Your task: Below are some records. Return exactly the lines from the one with "t.step = Code.fetch ∧ s.OnlyBuf 12 t" to the one with "t.step = Code.f0", and nothing else.

Source data:
/-- In every state M0 completes: BUF[0] grows by Mix((1007 - LOOP) mod 2^32, DATA, LOOP) modulo 2^32; STEP becomes
M1 and nothing else changes. Formalises R152. -/
def Obligations.M0AddsMixToBuf0 : Prop :=
  ∀ s : State, ∃ t, exec .m0 s = .next t ∧
    (t.bufGet 0).toNat = Ref.add (s.bufGet 0).toNat (Ref.mix (Ref.sub 1007 s.loop.toNat) s.data.toNat s.loop.toNat) ∧
    t.step = Code.m1 ∧ s.OnlyBuf 0 t

/-- In every state M1 completes: BUF[1] becomes Mix(BUF[1], DATA, LOOP); STEP becomes M2 and nothing else changes.
Formalises R153. -/
def Obligations.M1MixesBuf1 : Prop :=
  ∀ s : State, ∃ t, exec .m1 s = .next t ∧
    (t.bufGet 1).toNat = Ref.mix (s.bufGet 1).toNat s.data.toNat s.loop.toNat ∧
    t.step = Code.m2 ∧ s.OnlyBuf 1 t

/-- In every state M2 completes: BUF[2] becomes BUF[2] XOR DATA; STEP becomes M3 and nothing else changes.
Formalises R154. -/
def Obligations.M2XorsDataIntoBuf2 : Prop :=
  ∀ s : State, ∃ t, exec .m2 s = .next t ∧
    (t.bufGet 2).toNat = (s.bufGet 2).toNat ^^^ s.data.toNat ∧
    t.step = Code.m3 ∧ s.OnlyBuf 2 t

/-- In every state M3 completes: BUF[3] grows by Mix((DATA + 5) mod 2^32, 0x6C078965, LOOP) modulo 2^32; STEP
becomes M9 and nothing else changes. Formalises R155. -/
def Obligations.M3AddsMixToBuf3 : Prop :=
  ∀ s : State, ∃ t, exec .m3 s = .next t ∧
    (t.bufGet 3).toNat = Ref.add (s.bufGet 3).toNat (Ref.mix (Ref.add s.data.toNat 5) 0x6C078965 s.loop.toNat) ∧
    t.step = Code.m9 ∧ s.OnlyBuf 3 t

/-- In every state M9 completes: BUF[9] becomes Mix(BUF[9], DATA, LOOP) if DATA_LAST < DATA as unsigned numbers,
else BUF[9] + DATA modulo 2^32; STEP becomes M4 and nothing else changes. Formalises R156. -/
def Obligations.M9MixesOrAddsByDataOrder : Prop :=
  ∀ s : State, ∃ t, exec .m9 s = .next t ∧
    (t.bufGet 9).toNat = (if s.dataLast.toNat < s.data.toNat then Ref.mix (s.bufGet 9).toNat s.data.toNat s.loop.toNat else Ref.add (s.bufGet 9).toNat s.data.toNat) ∧
    t.step = Code.m4 ∧ s.OnlyBuf 9 t

/-- In every state M4 completes: ROTR5 becomes rotr32(DATA, DATA_LAST[4:0]), BUF[4] grows by it modulo 2^32, STEP
becomes M7 and nothing else changes. Formalises R157. -/
def Obligations.M4RotatesIntoRotr5AndAddsToBuf4 : Prop :=
  ∀ s : State, ∃ t, exec .m4 s = .next t ∧
    t.rotr5.toNat = Ref.rotr s.data.toNat (Ref.bits s.dataLast.toNat 4 0) ∧
    (t.bufGet 4).toNat = Ref.add (s.bufGet 4).toNat t.rotr5.toNat ∧
    (∀ j : Fin 16, j ≠ 4 → t.bufGet j = s.bufGet j) ∧ t.step = Code.m7 ∧ s.SameRegion t ∧
    t = { s with buf := t.buf, rotr5 := t.rotr5, step := t.step }

/-- In every state M7 completes: BUF[7] becomes Mix(BUF[7], rotl32(DATA, DATA_LAST[4:0]), LOOP); STEP becomes M6 and
nothing else changes. Formalises R158. -/
def Obligations.M7MixesLeftRotationIntoBuf7 : Prop :=
  ∀ s : State, ∃ t, exec .m7 s = .next t ∧
    (t.bufGet 7).toNat = Ref.mix (s.bufGet 7).toNat (Ref.rotl s.data.toNat (Ref.bits s.dataLast.toNat 4 0)) s.loop.toNat ∧
    t.step = Code.m6 ∧ s.OnlyBuf 7 t

/-- In every state M6 completes: BUF[6] becomes (BUF[3] + BUF[6]) XOR (DATA + LOOP) if DATA < BUF[6] as unsigned
numbers, else (BUF[4] + DATA) XOR BUF[6], sums modulo 2^32; STEP becomes M5 and nothing else changes. Formalises
R159. -/
def Obligations.M6XorsBySizeOfData : Prop :=
  ∀ s : State, ∃ t, exec .m6 s = .next t ∧
    (t.bufGet 6).toNat = (if s.data.toNat < (s.bufGet 6).toNat then Ref.add (s.bufGet 3).toNat (s.bufGet 6).toNat ^^^ Ref.add s.data.toNat s.loop.toNat
      else Ref.add (s.bufGet 4).toNat s.data.toNat ^^^ (s.bufGet 6).toNat) ∧
    t.step = Code.m5 ∧ s.OnlyBuf 6 t

/-- In every state M5 completes: ROTL2 becomes rotl32(DATA, DATA_LAST[31:27]), BUF[5] grows by it modulo 2^32, STEP
becomes M8 and nothing else changes. Formalises R160. -/
def Obligations.M5RotatesIntoRotl2AndAddsToBuf5 : Prop :=
  ∀ s : State, ∃ t, exec .m5 s = .next t ∧
    t.rotl2.toNat = Ref.rotl s.data.toNat (Ref.bits s.dataLast.toNat 31 27) ∧
    (t.bufGet 5).toNat = Ref.add (s.bufGet 5).toNat t.rotl2.toNat ∧
    (∀ j : Fin 16, j ≠ 5 → t.bufGet j = s.bufGet j) ∧ t.step = Code.m8 ∧ s.SameRegion t ∧
    t = { s with buf := t.buf, rotl2 := t.rotl2, step := t.step }

/-- In every state M8 completes: BUF[8] becomes Mix(BUF[8], rotr32(DATA, DATA_LAST[31:27]), LOOP); STEP becomes TERM
and nothing else changes. Formalises R161. -/
def Obligations.M8MixesRightRotationIntoBuf8 : Prop :=
  ∀ s : State, ∃ t, exec .m8 s = .next t ∧
    (t.bufGet 8).toNat = Ref.mix (s.bufGet 8).toNat (Ref.rotr s.data.toNat (Ref.bits s.dataLast.toNat 31 27)) s.loop.toNat ∧
    t.step = Code.term ∧ s.OnlyBuf 8 t

/-- At LOOP = 1008 TERM completes, changes nothing but STEP, which becomes FINIT, and issues no read; at any other
LOOP whose offset 4*LOOP is inside the window, with a Word Source bound, DATA_NEXT = W(LOOP), one read at 4*LOOP
is issued, STEP becomes X15 and nothing else changes. Formalises R162. -/
def Obligations.TermStopsAt1008OrReadsAhead : Prop :=
  ∀ s : State,
    (s.loop.toNat = 1008 → exec .term s = .next { s with step := Code.finit }) ∧
    (s.loop.toNat ≠ 1008 → s.loop.toNat ≤ 1023 → s.order ≠ 3#2 → ∃ t, exec .term s = .next t ∧
      t.dataNext = s.wordNo s.loop.toNat ∧ t.step = Code.x15 ∧
      t.reads = BitVec.ofNat 12 (4 * s.loop.toNat) :: s.reads ∧ s.SameRegion t ∧
      t = { s with dataNext := t.dataNext, step := t.step, reads := t.reads })

/-- In every state X15 completes: BUF[15] becomes Mix(Mix(BUF[15], ROTL2, LOOP), rotl32(DATA_NEXT, DATA[31:27]),
LOOP); STEP becomes X14 and nothing else changes. Formalises R171. -/
def Obligations.X15MixesTwiceIntoBuf15 : Prop :=
  ∀ s : State, ∃ t, exec .x15 s = .next t ∧
    (t.bufGet 15).toNat = Ref.mix (Ref.mix (s.bufGet 15).toNat s.rotl2.toNat s.loop.toNat) (Ref.rotl s.dataNext.toNat (Ref.bits s.data.toNat 31 27)) s.loop.toNat ∧
    t.step = Code.x14 ∧ s.OnlyBuf 15 t

/-- In every state X14 completes: BUF[14] becomes Mix(Mix(BUF[14], ROTR5, LOOP), rotr32(DATA_NEXT, DATA[4:0]),
LOOP); STEP becomes X13 and nothing else changes. Formalises R172. -/
def Obligations.X14MixesTwiceIntoBuf14 : Prop :=
  ∀ s : State, ∃ t, exec .x14 s = .next t ∧
    (t.bufGet 14).toNat = Ref.mix (Ref.mix (s.bufGet 14).toNat s.rotr5.toNat s.loop.toNat) (Ref.rotr s.dataNext.toNat (Ref.bits s.data.toNat 4 0)) s.loop.toNat ∧
    t.step = Code.x13 ∧ s.OnlyBuf 14 t

/-- In every state X13 completes: BUF[13] grows by rotr32(DATA, DATA[4:0]) + rotr32(DATA_NEXT, DATA_NEXT[4:0])
modulo 2^32; STEP becomes X10 and nothing else changes. Formalises R173. -/
def Obligations.X13AddsSelfRotationsToBuf13 : Prop :=
  ∀ s : State, ∃ t, exec .x13 s = .next t ∧
    (t.bufGet 13).toNat = Ref.add (s.bufGet 13).toNat (Ref.add (Ref.rotr s.data.toNat (Ref.bits s.data.toNat 4 0)) (Ref.rotr s.dataNext.toNat (Ref.bits s.dataNext.toNat 4 0))) ∧
    t.step = Code.x10 ∧ s.OnlyBuf 13 t

/-- In every state X10 completes: BUF[10] becomes Mix((BUF[10] + DATA) mod 2^32, DATA_NEXT, LOOP); STEP becomes X11
and nothing else changes. Formalises R174. -/
def Obligations.X10MixesSumIntoBuf10 : Prop :=
  ∀ s : State, ∃ t, exec .x10 s = .next t ∧
    (t.bufGet 10).toNat = Ref.mix (Ref.add (s.bufGet 10).toNat s.data.toNat) s.dataNext.toNat s.loop.toNat ∧
    t.step = Code.x11 ∧ s.OnlyBuf 10 t

/-- In every state X11 completes: BUF[11] becomes Mix(BUF[11] XOR DATA, DATA_NEXT, LOOP); STEP becomes X12 and
nothing else changes. Formalises R175. -/
def Obligations.X11MixesXorIntoBuf11 : Prop :=
  ∀ s : State, ∃ t, exec .x11 s = .next t ∧
    (t.bufGet 11).toNat = Ref.mix ((s.bufGet 11).toNat ^^^ s.data.toNat) s.dataNext.toNat s.loop.toNat ∧
    t.step = Code.x12 ∧ s.OnlyBuf 11 t

/-- In every state X12 completes: BUF[12] grows by BUF[8] XOR DATA modulo 2^32; STEP becomes FETCH and nothing else
changes. Formalises R176. -/
def Obligations.X12AddsXorToBuf12 : Prop :=
  ∀ s : State, ∃ t, exec .x12 s = .next t ∧
    (t.bufGet 12).toNat = Ref.add (s.bufGet 12).toNat ((s.bufGet 8).toNat ^^^ s.data.toNat) ∧
    t.step = Code.fetch ∧ s.OnlyBuf 12 t

/-- In every state FINIT completes: CB[0..3] = BUF[0], LOOP = 0, STEP = F0 and nothing else changes. Formalises
R181. -/
def Obligations.FinitLoadsCbFromBuf0 : Prop :=
  ∀ s : State, ∃ t, exec .finit s = .next t ∧ (∀ j : Fin 4, t.cbGet j = s.bufGet 0) ∧ t.loop = 0#11 ∧
    t.step = Code.f0 ∧ s.SameRegion t ∧ t = { s with cb := t.cb, loop := t.loop, step := t.step }

/-- In every state F0 completes: FDATA = BUF[LOOP mod 16], TMP = CB[0] + rotr32(FDATA, FDATA[4:0]) modulo 2^32,
CB[0] = TMP, STEP = F1 and nothing else changes. Formalises R182. -/
def Obligations.F0AddsSelfRotationToCb0 : Prop :=
  ∀ s : State, ∃ t, exec .f0 s = .next t ∧ t.fdata = s.bufGet (Fin.ofNat 16 (Ref.bits s.loop.toNat 3 0)) ∧
    t.tmp.toNat = Ref.add (s.cbGet 0).toNat (Ref.rotr t.fdata.toNat (Ref.bits t.fdata.toNat 4 0)) ∧
    t.cbGet 0 = t.tmp ∧ (∀ j : Fin 4, j ≠ 0 → t.cbGet j = s.cbGet j) ∧ t.step = Code.f1 ∧ s.SameRegion t ∧
    t = { s with cb := t.cb, fdata := t.fdata, tmp := t.tmp, step := t.step }

/-- In every state F1 completes: CB[1] becomes CB[1] + FDATA modulo 2^32 if FDATA < TMP as unsigned numbers, else
Mix(CB[1], FDATA, LOOP); STEP becomes F2 and nothing else changes. Formalises R183. -/
def Obligations.F1AddsOrMixesByTmp : Prop :=
  ∀ s : State, ∃ t, exec .f1 s = .next t ∧
    (t.cbGet 1).toNat = (if s.fdata.toNat < s.tmp.toNat then Ref.add (s.cbGet 1).toNat s.fdata.toNat else Ref.mix (s.cbGet 1).toNat s.fdata.toNat s.loop.toNat) ∧
    t.step = Code.f2 ∧ s.OnlyCb 1 t

/-- In every state F2 completes: CB[2] becomes CB[2] + FDATA modulo 2^32 if FDATA[1] = FDATA[0], else Mix(CB[2],
FDATA, LOOP); STEP becomes F3 and nothing else changes. Formalises R184. -/
def Obligations.F2AddsOrMixesByLowBits : Prop :=
  ∀ s : State, ∃ t, exec .f2 s = .next t ∧
    (t.cbGet 2).toNat = (if Ref.bits s.fdata.toNat 1 1 = Ref.bits s.fdata.toNat 0 0 then Ref.add (s.cbGet 2).toNat s.fdata.toNat else Ref.mix (s.cbGet 2).toNat s.fdata.toNat s.loop.toNat) ∧
    t.step = Code.f3 ∧ s.OnlyCb 2 t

Result of the task:
    t.step = Code.fetch ∧ s.OnlyBuf 12 t

/-- In every state FINIT completes: CB[0..3] = BUF[0], LOOP = 0, STEP = F0 and nothing else changes. Formalises
R181. -/
def Obligations.FinitLoadsCbFromBuf0 : Prop :=
  ∀ s : State, ∃ t, exec .finit s = .next t ∧ (∀ j : Fin 4, t.cbGet j = s.bufGet 0) ∧ t.loop = 0#11 ∧
    t.step = Code.f0 ∧ s.SameRegion t ∧ t = { s with cb := t.cb, loop := t.loop, step := t.step }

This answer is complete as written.